Poids aux serpents. Vallée du Ferghana, 3e-millénaire av JC. Musée du Louvre. Département des Arts de l'Islam © Art and Culture Development Foundation
1. Le temps des états-Oasis et des royaumes : diffusion des cultures à travers la route de la soie
La naissance de la route de la soie, réseau de routes caravanières empruntées pour relier l’extrême orient à la Méditerranée dû à l’essor des flux d’échange et commerciaux, est mentionnée par les sources chinoises dès le IIe siècle avant notre ère. À cette période se forment le états-Oasis d’Asie centrale. Le Bouddhisme se développe dès le ler siècle de notre ère, grâce à la dynastie des Kouchans. Les élites de cette époque prennent corps dans des statues en terre crue, dont certaines sont à taille humaine, ainsi que boddhisattva et Bouddha. Les parures et bijoux en or rendent compte de l’opulence qui caractérisait ces carrefours d’échanges commerciaux.

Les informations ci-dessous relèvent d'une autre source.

theorem msix_messaged (s : State) (v : BitVec 8) : Messaged s (s.msix v) := by
  have hc : ∀ u : State, s.msix v = u → u.links = { s.links with pba := u.links.pba } →
      (∀ v : Nat, s.links.pba.getLsbD v = true → u.links.pba.getLsbD v = true) → (∀ o ∈ s.out, o ∈ u.out) → Messaged s (s.msix v) := by
    rintro u rfl h1 h2 h3
    exact ⟨msix_same .., msix_ev .., h1, h2, h3⟩
  by_cases h1 : (s.links.msixEnable && decide (s.links.pcieWidth ≠ 0)) = true
  · by_cases h2 : s.links.masked v = true
    · exact hc _ ((if_pos h1).trans (if_pos h2)) rfl (fun x h => by simp [State.modLinks, h]) fun o h => h
    · exact hc _ ((if_pos h1).trans (if_neg h2)) rfl (fun x h => h) fun o h => List.mem_append_left _ h
  · exact hc s (if_neg h1) rfl (fun x h => h) fun o h => h

/-- A message that is requested is sent, or held pending while its vector is masked. -/
theorem msix_requested {s : State} (h1 : s.links.msixEnable = true) (h2 : s.links.pcieWidth ≠ 0) (v : BitVec 8) :
    (s.links.masked v = true → (s.msix v).links.pba.getLsbD v.toNat = true) ∧
      (s.links.masked v = false → Output.msix v.toNat ∈ (s.msix v).out) := by
  have hv := v.isLt
  unfold State.msix
  rw [if_pos (by simp [h1, h2])]
  refine ⟨fun hm => ?_, fun hm => ?_⟩
  · rw [if_pos hm]
    show (s.links.pba ||| (1#256 <<< v.toNat)).getLsbD v.toNat = true
    rw [BitVec.getLsbD_or, getLsbD_one_shift _ hv hv, decide_eq_true rfl, Bool.or_true]
  · rw [if_neg (ne_true_of_eq_false hm)]
    exact List.mem_append_right _ (List.mem_singleton.mpr rfl)

theorem msixs_requested (l : List (BitVec 8)) {s : State} (h1 : s.links.msixEnable = true) (h2 : s.links.pcieWidth ≠ 0) :
    Messaged s (l.foldl (fun u v => u.msix v) s) ∧ ∀ v ∈ l,
      (s.links.masked v = true → (l.foldl (fun u v => u.msix v) s).links.pba.getLsbD v.toNat = true) ∧
      (s.links.masked v = false → Output.msix v.toNat ∈ (l.foldl (fun u v => u.msix v) s).out) := by
  induction l generalizing s with
  | nil => exact ⟨.refl s, fun v h => absurd h List.not_mem_nil⟩
  | cons x l ih =>
    have hx := msix_messaged s x
    obtain ⟨hm, hr⟩ := ih (s := s.msix x) (by rw [hx.links]; exact h1) (by rw [hx.links]; exact h2)
    have hmask : ∀ v, (s.msix x).links.masked v = s.links.masked v := fun v => by rw [hx.links]; rfl
    refine ⟨hx.trans hm, fun v hv => ?_⟩
    rcases List.mem_cons.mp hv with rfl | hv
    · obtain ⟨h3, h4⟩ := msix_requested h1 h2 v
      exact ⟨fun h => hm.pba _ (h3 h), fun h => hm.out _ (h4 h)⟩
    · obtain ⟨h3, h4⟩ := hr v hv
      rw [hmask] at h3 h4
      exact ⟨h3, h4⟩

/-- Requesting messages, whatever the links allow. -/
theorem msixs_messaged (l : List (BitVec 8)) (s : State) : Messaged s (l.foldl (fun u v => u.msix v) s) := by
  induction l generalizing s with
  | nil => exact .refl s
  | cons x l ih => exact (msix_messaged s x).trans (ih _)

/-! ### Routes -/

/-- EN with one of its words replaced. -/
theorem en_bit (en : BitVec 256) (k : Fin 8) (v : Word) (n : EvIx) :
    ((en &&& ~~~(0xFFFFFFFF#256 <<< (32 * k.val))) ||| (v.setWidth 256 <<< (32 * k.val))).getLsbD n.val =
      if n.val / 32 = k.val then bit v (n.val % 32) else en.getLsbD n.val := by
  have hn := n.isLt
  have hf : ∀ i : Nat, (0xFFFFFFFF#256).getLsbD i = decide (i < 32) := by
    intro i
    have h : (0xFFFFFFFF#256) = (BitVec.allOnes 32).setWidth 256 := by decide
    rw [h, BitVec.getLsbD_setWidth, BitVec.getLsbD_allOnes]
    by_cases hi : i < 32 <;> simp [hi]
    omega
  rw [BitVec.getLsbD_or, BitVec.getLsbD_and, BitVec.getLsbD_not, BitVec.getLsbD_shiftLeft, BitVec.getLsbD_shiftLeft, hf, BitVec.getLsbD_setWidth,
    decide_eq_true hn, Bool.true_and, Bool.true_and]
  by_cases h1 : n.val / 32 = k.val
  · have h2 : ¬ n.val < 32 * k.val := by omega
    have h3 : n.val - 32 * k.val < 32 := by omega
    have h4 : n.val - 32 * k.val = n.val % 32 := by omega
    rw [if_pos h1, decide_eq_false h2, decide_eq_true h3, h4, decide_eq_true (by omega)]
    simp [bit]
  · rw [if_neg h1]
    by_cases h2 : n.val < 32 * k.val
    · simp [h2]
    · have h3 : ¬ n.val - 32 * k.val < 32 := by omega
      have h4 : v.getLsbD (n.val - 32 * k.val) = false := BitVec.getLsbD_of_ge _ _ (by omega)
      rw [decide_eq_false h2, decide_eq_false h3, h4]
      simp

/-- Late messages of the events of a list. -/
theorem lateMsixs_keep (base : Nat) (l : List Nat) (s : State) :
    SameWork s (l.foldl (fun u j => match ix 256 (base + j) with | some n => u.lateMsix n | none => u) s) ∧
      (l.foldl (fun u j => match ix 256 (base + j) with | some n => u.lateMsix n | none => u) s).ev = s.ev := by
  induction l generalizing s with
  | nil => exact ⟨.refl s, rfl⟩
  | cons j l ih =>
    have hj : ∀ u : State, SameWork s u ∧ u.ev = s.ev →
        SameWork s (l.foldl (fun u j => match ix 256 (base + j) with | some n => u.lateMsix n | none => u) u) ∧
          (l.foldl (fun u j => match ix 256 (base + j) with | some n => u.lateMsix n | none => u) u).ev = s.ev :=
      fun u hu => ⟨hu.1.trans (ih u).1, (ih u).2.trans hu.2⟩
    refine hj _ ?_
    dsimp only
    cases ix 256 (base + j) with
    | some n => exact lateMsix_keeps s n
    | none => exact ⟨.refl s, rfl⟩

/-- The event block after a write of EV_CFGn. -/
def routed (n : EvIx) (v : Word) (s : State) : Events :=
  { s.ev with
    cfg := s.ev.cfg.set n { s.ev.cfg[n] with vector := BitVec.ofNat 8 (fld v 0 8), msix := bit v 8, packet := bit v 9 }
    clearAt := if bit v 8 then s.ev.clearAt.filter fun x => x.1 != n.val
      else if s.ev.cfg[n].msix && s.ev.pend.getLsbD n.val then (s.ev.clearAt.filter fun x => x.1 != n.val) ++ [(n.val, s.time.mono + 10 * us)]
      else s.ev.clearAt }

theorem routed_cfg (n : EvIx) (v : Word) (s : State) : (routed n v s).cfg[n] =
    { vector := BitVec.ofNat 8 (fld v 0 8), msix := bit v 8, packet := bit v 9, count := (s.ev.cfg[n]).count } :=
  Vector.getElem_set_self ..

theorem cfgWrite_eq (n : EvIx) (v : Word) (s : State) : evRouteWrite (.cfg n) v s =
    if bit v 8 && !(s.ev.cfg[n]).msix && s.ev.pend.getLsbD n.val && s.ev.en.getLsbD n.val
      then (s.modEv fun _ => routed n v s).msix (BitVec.ofNat 8 (fld v 0 8)) else s.modEv fun _ => routed n v s := by
  have hm : (s.modEv fun _ => routed n v s).ev.cfg[n] = _ := routed_cfg n v s
  have h : evRouteWrite (.cfg n) v s = if bit v 8 && !(s.ev.cfg[n]).msix then (s.modEv fun _ => routed n v s).lateMsix n
      else s.modEv fun _ => routed n v s := rfl
  rw [h]
  by_cases h1 : (bit v 8 && !(s.ev.cfg[n]).msix) = true
  · rw [if_pos h1, h1, Bool.true_and, State.lateMsix, hm]
    dsimp only
    rw [(Bool.and_eq_true ..).mp h1 |>.1, Bool.and_true]
    rfl
  · rw [if_neg h1, eq_false_of_ne_true h1]
    rfl

/-- The vectors with an event pending, enabled and routed to them. -/
def lateVectors (s : State) : List (BitVec 8) :=
  ((List.finRange 256).filter fun n => s.ev.pend.getLsbD n.val && s.ev.en.getLsbD n.val && s.ev.cfg[n].msix).map fun n => s.ev.cfg[n].vector

/-- Settles O36: pending bits by the clears and raises of a write, routes and messages by what they request. -/
theorem eventRegistersRouteAndClear : Obligations.EventRegistersRouteAndClear := by
  intro s hr
  have hw : ∀ f : State → State, Host.Outcome.next (s.written f) = (.next (f s) : Host.Outcome State Fault Refusal) :=
    fun f => congrArg _ (if_neg (ne_true_of_eq_false hr))
  refine ⟨fun k v => ⟨_, hw _, ?_⟩, fun k v occ => ⟨_, hw _, ?_⟩, fun k v => ⟨_, hw _, ?_⟩, fun n v => ⟨_, hw _, s.modEv fun _ => routed n v s, rfl, ?_⟩,
    fun n t0 ht => ⟨⟨_, rfl, ?_⟩, ⟨_, rfl, ?_⟩⟩, fun hm => ⟨_, hw _, ?_⟩⟩
  · obtain ⟨h1, h2⟩ := clearPends (32 * k.val) (setBits v) (fun j hj => by have := (mem_setBits.mp hj).1; omega) s
    have he : evPendClear k v 0 s = (setBits v).foldl (fun u j => u.clearPend (32 * k.val + j)) s :=
      congrArg (fun l => List.foldl (fun u j => State.raiseN u (32 * k.val + j)) _ l) setBits_zero
    rw [he]
    exact ⟨h1.work, h1.cfg, h1.en, h1.links, fun n => by rw [h2, clears_iff]⟩
  · obtain ⟨h1, -⟩ := clearPends (32 * k.val) (setBits v) (fun j hj => by have := (mem_setBits.mp hj).1; omega) s
    obtain ⟨h3, h4⟩ := raises_pend (32 * k.val) (setBits occ) ((setBits v).foldl (fun u j => u.clearPend (32 * k.val + j)) s)
      (by rw [h1.work.boot]; exact hr)
    refine ⟨h1.work.trans h3, fun n hn hb => h4 n (.inr ⟨n.val % 32, mem_setBits.mpr ⟨Nat.mod_lt _ (by decide), hb⟩, by omega⟩)⟩
  · obtain ⟨h1, h2⟩ := lateMsixs_keep (32 * k.val) ((List.range 32).filter fun j => bit v j && !(bit (word256 s.ev.en k.val) j))
      ({ s with ev := { s.ev with en := (s.ev.en &&& ~~~(0xFFFFFFFF#256 <<< (32 * k.val))) ||| (v.setWidth 256 <<< (32 * k.val)) } } : State)
    have he := fun {α : Type} (π : Events → α) => congrArg π h2
    refine ⟨.trans (by constructor <;> rfl) h1, he Events.pend, he Events.cfg, fun n => ?_⟩
    exact (he fun e => e.en.getLsbD n.val).trans (en_bit s.ev.en k v n)
  · refine ⟨routed_cfg n v s, fun m hmn => ?_, rfl, rfl, fun hx hb hp => ?_, cfgWrite_eq n v s⟩
    · exact Vector.getElem_set_ne n.isLt m.isLt (fun h => hmn (Fin.ext h.symm))
    · show _ ∈ (routed n v s).clearAt
      unfold routed
      dsimp only
      rw [if_neg (ne_true_of_eq_false hb), if_pos (by rw [hx, hp]; rfl)]
      exact List.mem_append_right _ (List.mem_singleton.mpr rfl)
  · have he : pendingSelfClear n false s = (s.until t0).clearPend n.val := by
      unfold pendingSelfClear
      rw [ht]
      rfl
    rw [he]
    refine ⟨(clearPend_only ..).work, fun m => ?_⟩
    rw [clearPend_bit _ n.isLt, State.until_ev]
    congr 1
    rw [Bool.eq_iff_iff]
    simp [Fin.ext_iff]
  · have he : pendingSelfClear n true s = ((s.until t0).clearPend n.val).raise n := by
      unfold pendingSelfClear
      rw [ht]
      rfl
    have hr1 : ((s.until t0).clearPend n.val).boot.inReset = false := hr
    have hp1 : ((s.until t0).clearPend n.val).ev.pend.getLsbD n.val = false := by
      rw [clearPend_bit _ n.isLt]
      simp
    rw [he]
    exact ⟨(clearPend_only ..).work.trans (raise_same ..), raise_pend _ _ _ hr1 (.inl rfl), raise_tEvent _ _ hr1 hp1⟩
  · have he : msixEnable s = (lateVectors s).eraseDups.foldl (fun u v => u.msix v) (s.modLinks fun l => { l with msixEnable := true }) :=
      if_neg (ne_true_of_eq_false hm)
    have hg := msixs_messaged (lateVectors s).eraseDups (s.modLinks fun l => { l with msixEnable := true })
    rw [he]
    refine ⟨(modLinks_same ..).trans hg.work, by rw [hg.links]; rfl, hg.ev, fun n hp hen hx h0 => ?_⟩
    refine (msixs_requested (lateVectors s).eraseDups (s := s.modLinks fun l => { l with msixEnable := true }) rfl h0).2 _ ?_
    rw [List.mem_eraseDups, lateVectors, List.mem_map]
    exact ⟨n, List.mem_filter.mpr ⟨List.mem_finRange n, by rw [hp, hen, hx]; rfl⟩, rfl⟩

end Sys2Proof.Proofs

/-! SUPPORT. Footprints: which parts of the state an operation of the model may change. Events, records, replies, links and triggers move freely;
no operation here clears a pending event. -/

namespace Sys2Proof.Proofs
open Sys2Proof Sys2Proof.Machine Sys2Proof.Claims

/-! ### Parts -/

/-- A part of the state. -/
inductive Part where
  | pending | free | time | glb | settings | commits | ports | lanes | pipes | sdc | shut | emOn | clk | tiu | axc1 | rind | rindMain | engines | images
  | loads | press | jobs | savedJobs | hostArea | zones | ladle | boot | aon | links | look | sessions
deriving DecidableEq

Kalchayan, Roi sur son trône, 1er siècle ap JC © Art and Culture Development Foundation, Republic of Uzbekistan / photo : Andrey Arakelyan
Buste de divinité bouddhique © Art and Culture Development Foundation, Republic of Uzbekistan / photo : Andrey Arakelyan
Trésor, Dalverzin Tepe, 1er siècle ap JC ©Art and Culture Development Foundation, Republic of Uzbekistan / photo : Andrey Arakelyan
Tête de prince, Dalverzin tepe, 1e-2e s. ap. JC, Institut des Beaux-Arts, Tashkent © Art and Culture Development Foundation, Republic of Uzbekistan / photo : Andrey Arakelyan
2. Les royaumes du milieu et l'apogée d'un art de cour
A partir de la fin du IIIe siècle, nous assistons à un développement majeur du commerce et à un enrichissement des royaumes sogdiens, dits du milieu car entre la Chine et la Méditerranée.
L’art de cour atteint son apogée à partir du IVe siècle. Les monumentales peintures murales des résidences princières de Varakhsha à l’ouest de Boukhara, aujourd’hui dispersées dans différentes collections, sont exceptionnellement mises à l’honneur grâce aux prêts majeurs du Musée des Beaux-Arts de Tashkent et à la reconstitution numérique qui nous plongent dans un palais de l’oasis de Boukhara avant l’arrivée des Arabes. Un autre ensemble du début du VIIIe siècle, issus d’une résidence aristocratique d’Afrasyab nous transporte à Samarcande. Cette région est caractérisée par des croyances religieuses et funéraires où se mélangent des traditions bouddhique (influence indienne), zoroastrienne (influence iranienne), chrétienne, manichéenne. De rarissimes statues en terre crue et de la vaisselle précieuse, notamment en argent, rendent compte de l’apogée de cet art de cour.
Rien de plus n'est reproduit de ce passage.